## Listed entries
★ ★ ★ ★ ★
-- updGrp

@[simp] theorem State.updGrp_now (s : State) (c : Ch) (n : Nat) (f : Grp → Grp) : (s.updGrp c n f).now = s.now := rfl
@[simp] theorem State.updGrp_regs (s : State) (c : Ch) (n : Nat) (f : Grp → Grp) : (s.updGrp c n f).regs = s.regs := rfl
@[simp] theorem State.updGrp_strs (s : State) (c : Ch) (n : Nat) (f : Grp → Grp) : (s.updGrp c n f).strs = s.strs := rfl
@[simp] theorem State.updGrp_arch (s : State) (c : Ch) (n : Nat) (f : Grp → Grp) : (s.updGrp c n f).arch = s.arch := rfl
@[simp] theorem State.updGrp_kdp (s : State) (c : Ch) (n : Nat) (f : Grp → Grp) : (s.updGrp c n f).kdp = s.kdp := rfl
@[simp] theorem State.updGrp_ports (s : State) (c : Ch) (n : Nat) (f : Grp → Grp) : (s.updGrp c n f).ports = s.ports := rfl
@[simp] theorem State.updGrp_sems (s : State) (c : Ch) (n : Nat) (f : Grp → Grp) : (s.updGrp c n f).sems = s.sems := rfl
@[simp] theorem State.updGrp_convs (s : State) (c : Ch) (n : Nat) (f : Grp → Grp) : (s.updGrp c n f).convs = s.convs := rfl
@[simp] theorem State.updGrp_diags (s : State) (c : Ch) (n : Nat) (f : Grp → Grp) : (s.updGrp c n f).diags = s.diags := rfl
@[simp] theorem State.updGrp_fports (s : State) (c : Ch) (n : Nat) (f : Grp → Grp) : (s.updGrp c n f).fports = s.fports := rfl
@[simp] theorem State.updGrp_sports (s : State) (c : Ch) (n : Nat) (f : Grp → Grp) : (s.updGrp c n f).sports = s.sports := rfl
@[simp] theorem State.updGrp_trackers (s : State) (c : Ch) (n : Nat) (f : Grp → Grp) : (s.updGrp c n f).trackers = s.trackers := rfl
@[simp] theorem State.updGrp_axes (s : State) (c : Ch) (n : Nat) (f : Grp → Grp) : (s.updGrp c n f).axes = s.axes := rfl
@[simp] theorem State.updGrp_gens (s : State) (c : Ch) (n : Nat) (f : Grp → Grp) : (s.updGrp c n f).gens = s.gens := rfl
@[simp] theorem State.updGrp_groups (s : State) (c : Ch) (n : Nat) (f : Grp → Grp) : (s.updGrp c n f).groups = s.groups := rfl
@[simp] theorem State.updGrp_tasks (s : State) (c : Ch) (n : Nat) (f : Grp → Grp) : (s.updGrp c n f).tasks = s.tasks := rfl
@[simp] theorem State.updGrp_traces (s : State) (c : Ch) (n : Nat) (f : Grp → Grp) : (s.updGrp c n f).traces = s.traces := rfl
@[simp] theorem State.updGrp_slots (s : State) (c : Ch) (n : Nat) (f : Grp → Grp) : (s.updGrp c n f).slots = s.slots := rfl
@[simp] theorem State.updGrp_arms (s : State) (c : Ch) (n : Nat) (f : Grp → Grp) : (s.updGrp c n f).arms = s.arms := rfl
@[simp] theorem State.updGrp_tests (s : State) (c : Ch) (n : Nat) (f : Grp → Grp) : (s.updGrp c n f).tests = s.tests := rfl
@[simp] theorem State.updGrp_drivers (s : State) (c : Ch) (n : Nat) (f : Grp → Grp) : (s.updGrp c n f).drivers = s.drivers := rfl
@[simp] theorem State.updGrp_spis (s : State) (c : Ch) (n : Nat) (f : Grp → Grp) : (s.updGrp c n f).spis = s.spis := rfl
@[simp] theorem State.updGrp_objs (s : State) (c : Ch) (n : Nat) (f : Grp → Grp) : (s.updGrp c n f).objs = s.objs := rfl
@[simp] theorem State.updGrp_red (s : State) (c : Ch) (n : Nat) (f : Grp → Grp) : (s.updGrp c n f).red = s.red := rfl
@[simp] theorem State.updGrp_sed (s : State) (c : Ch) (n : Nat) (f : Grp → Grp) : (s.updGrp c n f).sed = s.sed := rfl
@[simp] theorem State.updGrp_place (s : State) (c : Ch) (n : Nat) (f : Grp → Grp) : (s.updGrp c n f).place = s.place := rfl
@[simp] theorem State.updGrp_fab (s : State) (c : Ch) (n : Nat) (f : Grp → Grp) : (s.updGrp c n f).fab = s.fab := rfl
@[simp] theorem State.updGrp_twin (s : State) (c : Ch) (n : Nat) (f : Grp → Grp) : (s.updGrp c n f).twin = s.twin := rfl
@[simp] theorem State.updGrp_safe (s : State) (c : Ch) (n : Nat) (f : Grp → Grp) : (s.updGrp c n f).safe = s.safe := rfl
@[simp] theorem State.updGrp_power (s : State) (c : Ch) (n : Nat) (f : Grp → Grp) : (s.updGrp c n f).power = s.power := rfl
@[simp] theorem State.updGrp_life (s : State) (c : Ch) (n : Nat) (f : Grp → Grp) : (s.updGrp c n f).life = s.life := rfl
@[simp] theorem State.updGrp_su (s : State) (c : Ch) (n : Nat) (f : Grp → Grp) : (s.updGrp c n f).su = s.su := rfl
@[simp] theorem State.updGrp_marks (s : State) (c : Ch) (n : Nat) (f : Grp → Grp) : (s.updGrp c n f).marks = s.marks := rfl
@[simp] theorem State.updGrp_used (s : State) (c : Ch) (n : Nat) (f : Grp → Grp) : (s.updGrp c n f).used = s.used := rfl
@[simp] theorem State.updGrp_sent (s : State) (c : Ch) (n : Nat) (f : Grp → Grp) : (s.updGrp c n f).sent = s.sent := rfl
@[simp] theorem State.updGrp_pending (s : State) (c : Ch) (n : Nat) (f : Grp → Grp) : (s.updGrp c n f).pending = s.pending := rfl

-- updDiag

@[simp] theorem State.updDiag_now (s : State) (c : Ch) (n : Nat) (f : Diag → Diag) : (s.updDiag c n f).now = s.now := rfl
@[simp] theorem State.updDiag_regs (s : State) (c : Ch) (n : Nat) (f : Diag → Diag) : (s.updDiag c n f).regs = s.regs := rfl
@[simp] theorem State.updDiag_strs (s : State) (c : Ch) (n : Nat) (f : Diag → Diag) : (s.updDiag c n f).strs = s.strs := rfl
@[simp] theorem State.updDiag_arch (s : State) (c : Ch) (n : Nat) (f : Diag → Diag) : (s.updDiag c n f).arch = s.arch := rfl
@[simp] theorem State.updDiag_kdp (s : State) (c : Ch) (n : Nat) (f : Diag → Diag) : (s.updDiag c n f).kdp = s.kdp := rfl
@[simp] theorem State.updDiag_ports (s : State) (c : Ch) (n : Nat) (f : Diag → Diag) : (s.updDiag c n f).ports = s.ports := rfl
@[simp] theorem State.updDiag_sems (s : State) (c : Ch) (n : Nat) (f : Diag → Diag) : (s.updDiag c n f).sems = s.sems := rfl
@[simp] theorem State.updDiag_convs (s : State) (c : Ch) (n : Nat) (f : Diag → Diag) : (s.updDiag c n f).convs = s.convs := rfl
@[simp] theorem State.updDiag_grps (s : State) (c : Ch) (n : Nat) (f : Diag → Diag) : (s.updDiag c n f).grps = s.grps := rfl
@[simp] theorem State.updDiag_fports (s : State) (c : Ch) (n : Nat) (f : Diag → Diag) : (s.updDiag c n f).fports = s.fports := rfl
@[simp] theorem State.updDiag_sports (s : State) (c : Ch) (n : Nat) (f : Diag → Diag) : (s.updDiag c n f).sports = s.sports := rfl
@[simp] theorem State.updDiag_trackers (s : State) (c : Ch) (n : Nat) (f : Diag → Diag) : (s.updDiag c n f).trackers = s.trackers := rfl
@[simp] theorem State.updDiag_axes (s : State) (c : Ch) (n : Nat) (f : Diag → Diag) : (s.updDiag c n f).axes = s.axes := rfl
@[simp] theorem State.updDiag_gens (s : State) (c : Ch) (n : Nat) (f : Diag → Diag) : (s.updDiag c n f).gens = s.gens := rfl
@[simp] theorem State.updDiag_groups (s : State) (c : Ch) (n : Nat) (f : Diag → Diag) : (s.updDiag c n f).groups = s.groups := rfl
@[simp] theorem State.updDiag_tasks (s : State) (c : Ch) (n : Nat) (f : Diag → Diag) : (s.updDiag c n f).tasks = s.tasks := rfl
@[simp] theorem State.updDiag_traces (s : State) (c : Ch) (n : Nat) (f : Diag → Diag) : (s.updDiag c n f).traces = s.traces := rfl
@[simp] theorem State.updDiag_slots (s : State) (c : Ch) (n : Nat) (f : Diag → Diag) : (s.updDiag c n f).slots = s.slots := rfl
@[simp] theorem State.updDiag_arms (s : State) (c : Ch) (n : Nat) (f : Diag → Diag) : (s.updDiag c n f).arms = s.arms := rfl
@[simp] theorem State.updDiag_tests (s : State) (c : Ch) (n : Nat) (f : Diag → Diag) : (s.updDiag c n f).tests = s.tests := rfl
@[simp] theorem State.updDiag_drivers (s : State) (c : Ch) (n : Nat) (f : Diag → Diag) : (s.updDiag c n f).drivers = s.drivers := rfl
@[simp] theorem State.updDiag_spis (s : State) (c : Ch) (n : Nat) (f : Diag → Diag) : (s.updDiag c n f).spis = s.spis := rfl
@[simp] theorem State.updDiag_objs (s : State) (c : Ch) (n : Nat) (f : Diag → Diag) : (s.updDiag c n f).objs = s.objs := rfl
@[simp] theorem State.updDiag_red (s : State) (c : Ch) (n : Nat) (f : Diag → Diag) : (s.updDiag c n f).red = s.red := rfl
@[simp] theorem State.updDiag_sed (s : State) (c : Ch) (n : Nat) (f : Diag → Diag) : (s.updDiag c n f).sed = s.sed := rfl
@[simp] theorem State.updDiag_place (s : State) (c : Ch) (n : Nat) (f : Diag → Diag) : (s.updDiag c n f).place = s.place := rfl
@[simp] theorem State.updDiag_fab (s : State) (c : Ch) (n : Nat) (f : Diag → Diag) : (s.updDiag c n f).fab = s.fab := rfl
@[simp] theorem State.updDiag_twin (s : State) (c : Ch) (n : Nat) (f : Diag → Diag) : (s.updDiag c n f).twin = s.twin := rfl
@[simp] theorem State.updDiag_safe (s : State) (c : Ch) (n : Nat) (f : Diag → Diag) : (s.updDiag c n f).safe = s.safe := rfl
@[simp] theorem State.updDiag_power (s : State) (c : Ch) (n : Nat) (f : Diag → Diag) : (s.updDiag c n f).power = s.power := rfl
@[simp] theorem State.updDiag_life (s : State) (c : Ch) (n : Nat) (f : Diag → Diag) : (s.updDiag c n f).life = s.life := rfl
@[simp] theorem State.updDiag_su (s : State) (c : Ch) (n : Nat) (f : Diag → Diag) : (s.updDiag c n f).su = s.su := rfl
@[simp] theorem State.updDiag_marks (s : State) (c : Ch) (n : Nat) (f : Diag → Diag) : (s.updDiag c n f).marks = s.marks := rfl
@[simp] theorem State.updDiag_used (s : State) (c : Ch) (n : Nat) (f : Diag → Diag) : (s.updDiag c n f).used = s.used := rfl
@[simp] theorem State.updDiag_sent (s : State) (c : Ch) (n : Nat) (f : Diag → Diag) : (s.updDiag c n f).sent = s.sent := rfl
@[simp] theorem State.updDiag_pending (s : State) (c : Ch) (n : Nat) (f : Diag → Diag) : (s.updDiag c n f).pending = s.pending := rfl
★ ★ ★ ★ ★
## What this task involves
Above are the records; from them, give again exactly the lines from the one containing "s.diags := rfl" to the one containing "(s.updGrp c n f).fports = s.fports := rfl", both lines included, and nothing more.

## Task solution
@[simp] theorem State.updGrp_diags (s : State) (c : Ch) (n : Nat) (f : Grp → Grp) : (s.updGrp c n f).diags = s.diags := rfl
@[simp] theorem State.updGrp_fports (s : State) (c : Ch) (n : Nat) (f : Grp → Grp) : (s.updGrp c n f).fports = s.fports := rfl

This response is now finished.